The first data set is from DATA.NY.GOV and it records the daily ridership numbers for the MTA since 2020 compared to pre-pandemic levels. The suggested analysis revolved around how ridership has fluctuated throughout the years following the pandemic and which means of transport have been affected more than others. The second data set contains world population data spanning several decades providing population counts for various countries from 1970 through 2022. The suggested analyses revolve around population growth across continents and the correlation between a country’s area and its population density over time.
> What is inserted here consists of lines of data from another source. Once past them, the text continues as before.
/-- PUSH of a COPY or FILL (R419). A shape record is read as a local access of the thread: behind a seal (R189), with its banks (R46),
meeting its errors (R48). -/
def pushCopyOn (s : State) (u : Turn) (t : Thread) (a : Reg) (fill dist : Bool) : State :=
  let w := cmdWords t a
  let engine := if dist then 1 else 0
  let go := fun (s : State) =>
    s.checked u (checkCopy s u.ep t w fill dist u.head.toNat) fun dims =>
      let s := if dist then (coreXlate s u.ep t (cwn w 1 % 2 ^ 56)).2 else s
      pushGate s u t engine w fun s =>
        (newCmd s u t engine w dims).retire u fun t => ({ t with cnt := { t.cnt with cpc := t.cnt.cpc + 1 } }).reserve w
  s.checked u (checkForms w fill dist u.head.toNat) fun _ =>
    match shapeRecord s u.ep t w with
    | none => go s
    | some (phys, n) =>
      if anySealed s u.ep phys n then s.waitEver u (.unsealed phys n)
      else withBanks s u t fun s => go (meetErrors s u.ep phys n)

/-- The registers that the store comparator compares for a command. -/
def cmdRegs (a : Reg) : List Reg := (List.range 8).map fun i => a + BitVec.ofNat 5 i

/-- PUSH of a COPY on engine 0 or 1 (R419, R423). -/
def execPushCopy (gd : Guard) (a : Reg) (dist : Bool) (s : State) :=
  issue { op := 0x1A0, tail := b2n dist * 2 ^ 20, path := 2, illegal := true, ext := true, out := some 4, cmp := cmdRegs a } gd s
    fun u t s => pushCopyOn s u t a false dist

/-- PUSH of a FILL on engine 0 (R419, R424). -/
def execPushFill (gd : Guard) (a : Reg) (s : State) :=
  issue { op := 0x1A0, tail := 0, path := 2, illegal := true, ext := true, out := some 4, cmp := cmdRegs a } gd s
    fun u t s => pushCopyOn s u t a true false

/-- PUSH of a CODE on engine 2 (R419, R425). -/
def execPushCode (gd : Guard) (a : Reg) (s : State) :=
  issue { op := 0x1A0, tail := 2 * 2 ^ 20, path := 2, illegal := true, ext := true, out := some 4, cmp := cmdRegs a } gd s
    fun u t s =>
      let w := cmdWords t a
      s.checked u (checkCode s u.ep t w u.head.toNat) fun dims =>
        pushGate s u t 2 w fun s =>
          (newCmd s u t 2 w dims).retire u fun t => ({ t with cnt := { t.cnt with code := t.cnt.code + 1 } }).reserve w

/-- A completion record (R329). -/
def recordOf (w : List Word) (status failed bytes : Nat) : CompRec :=
  ⟨word (bitsAt (cwn w 0) 63 32 * 2 ^ 32 + min failed 0xFFFF * 2 ^ 16 + status * 2 ^ 8 + cKind w), word bytes⟩

/-- The chunks of n bytes: 64 KiB each, the last may be shorter (R133). -/
def chunksOf (n : Nat) : List Nat := List.range ((n + 65535) / 65536)

/-- A COLL as the collective engine begins it (R133, R427): what leaves for every rank, and what is expected of every other. A rank without a chunk
for the others lets them know its command by an empty one, so that each can match it (log 22). -/
def newColl (s : State) (u : Turn) (t : Thread) (w : List Word) : State :=
  let pkg := epPkg u.ep
  let k := colComm w
  let n := commSize s pkg k
  let me := commRank s pkg k
  let chunks := chunksOf (colBytes w)
  let others := (List.range n).filter (· != me)
  let sends := colOpn w != 3 || colRoot w == me
  let froms := if colOpn w == 3 then (if colRoot w == me then [] else [colRoot w]) else others
  let num := (tget (s.pkg pkg).collNums k).getD 0
  let nblocks := (colBytes w + 4095) / 4096
  let c : Coll :=
    { id := s.nextUid, req := reqOf u.ep u.slot t 17 0, carry := carryOf u.ep t, words := w, lbase := t.sr.lbase.toNat,
      peermap := t.sr.peermap, comm := k, num := num,
      toSend := if sends && !chunks.isEmpty then (me :: others).flatMap fun r => chunks.map fun c => (r, c)
        else others.map fun r => (r, chunks.length),
      toCome := froms.flatMap fun r => chunks.map fun c => (r, c),
      since := (s.pkgNow pkg).toNat, lastFrom := [], flying := 0,
      parts := if colReduces w then (List.range nblocks).map fun b => (b, none, n - 1) else [], bytes := 0, isOver := none }
  { s with nextUid := s.nextUid + 1 }.modPkg pkg fun p => { p with colls := p.colls ++ [c], collNums := tput k (num + 1) p.collNums }

/-- PUSH of a COLL on engine 3 (R419, R426): on a communicator that is invalid or of another context it completes with status refused
(R132). -/
def execPushColl (gd : Guard) (a : Reg) (s : State) :=
  issue { op := 0x1A0, tail := 3 * 2 ^ 20, path := 0x40, illegal := true, ext := true, out := some 4, cmp := cmdRegs a } gd s
    fun u t s =>
      let w := cmdWords t a
      s.checked u (checkColl s u.ep t w u.head.toNat) fun _ =>
        pushGate s u t 3 w fun s =>
          if commServes s (epPkg u.ep) (colComm w) t.ctx then
            (newColl s u t w).retire u fun t => ({ t with cnt := { t.cnt with coll := t.cnt.coll + 1 } }).reserve w
          else s.retire u fun t =>
            let t := t.reserve w
            if cNotify w then { t with recs := t.recs ++ [recordOf w 3 0 0] } else t

/-- PUSH on engine 4 (R84, R419): the target's translation is synchronous, the words are not looked at. Where no peer-map entry names the target's
package R283 gives no INFO for cause 0x13: the model puts bits 49:40 of the address there (DESIGN CHOICE, log 83). -/
def execPushProgram (gd : Guard) (a b : Reg) (s : State) :=
  issue { op := 0x1A0, tail := 4 * 2 ^ 20, path := 2, illegal := true, ext := true, out := some 4, cmp := b :: cmdRegs a } gd s
    fun u t s =>
      let ea := gr t b
      s.checked u (checkDv ea) fun va =>
      withXlate s u t ea va true false fun s x =>
        let (home, pa, _, _) := dramTarget s (epPkg u.ep) x va
        match ebitOf s (epPkg u.ep) t.sr.peermap (paPkg pa) with
        | none => s.raise u 0x13 ea (peerIndex ea)
        | some eb =>
          if !engineTakes s u.ep t 4 then s.waitEver u (.engine 4)
          else
            (s.send u.ep home (vcOfThread s u.ep t) (reqOf u.ep u.slot t 18 eb) (carryOf u.ep t) (.program (cmdWords t a))).retire u
              fun t => { t with cnt := { t.cnt with cpc := t.cnt.cpc + 1 } }

/-- POPC.REC (R421). -/
def execPopcRec (gd : Guard) (d a : Reg) (s : State) :=
  issue { op := 0x1A1, holds := true, ext := true, dst := regRun d 2 } gd s fun u t s =>
    match t.recs with
    | r :: rest => s.retire u fun t =>
      ((({ t with recs := rest, cnt := { t.cnt with places := t.cnt.places - 1 } }).putG d r.w0).putG (d + 1) r.w1).p7 true
    | [] => s.waitFor u t .record (gr t a)

end Sys2Proof.Machine
end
The third data set records HIV/AIDS diagnosis data in NYC and the suggested analyses revolve around diagnosis rates by gender and race, changes in diagnoses over the years across neighborhoods, and a comparison between new HIV and HIV/AIDS diagnoses.

Load Packages and First Data Set

Let’s start by loading the necessary packages and the first data set.

library(tidyverse)
library(dplyr)
library(zoo)
library(RSocrata)

url1 = "https://data.ny.gov/api/odata/v4/vxuj-8kew"
ridership <- read.socrata(url1)
glimpse(ridership)
## Rows: 1,754
## Columns: 15
## $ date                                                 <dttm> 2021-01-01, 2022…
## $ subways_total_estimated_ridership                    <int> 613692, 1027918, …
## $ subways_of_comparable_pre_pandemic_day               <dbl> 0.29, 0.38, 0.80,…
## $ buses_total_estimated_ridersip                       <int> 378288, 350845, 4…
## $ buses_of_comparable_pre_pandemic_day                 <dbl> 0.41, 0.29, 0.52,…
## $ lirr_total_estimated_ridership                       <int> 28977, 33980, 677…
## $ lirr_of_comparable_pre_pandemic_day                  <dbl> 0.35, 0.35, 0.82,…
## $ metro_north_total_estimated_ridership                <int> 14988, 30341, 663…
## $ metro_north_of_comparable_pre_pandemic_day           <dbl> 0.17, 0.23, 0.73,…
## $ access_a_ride_total_scheduled_trips                  <int> 5960, 4904, 11476…
## $ access_a_ride_of_comparable_pre_pandemic_day         <dbl> 0.44, 0.34, 0.85,…
## $ bridges_and_tunnels_total_traffic                    <int> 445950, 498515, 7…
## $ bridges_and_tunnels_of_comparable_pre_pandemic_day   <dbl> 0.65, 0.65, 1.08,…
## $ staten_island_railway_total_estimated_ridership      <int> 805, 1262, 1771, …
## $ staten_island_railway_of_comparable_pre_pandemic_day <dbl> 0.29, 0.31, 0.65,…

Tidy First Data Set

Seeing as how the suggested analysis was with regards to ridership fluctuation throughout the years and its affects on different means of transportation, our data set should then be tidied to better compare ridership between the different modes of transportation with regards to their initial pre pandemic levels. For this reason, we create a subset pulling the date field along with the columns comparing each respective mode of transportation with their pre pandemic levels. We then rename each column in order to pivot and create a long table containing a field for means of transportation and a field for ridership proportion compared to pre pandemic levels.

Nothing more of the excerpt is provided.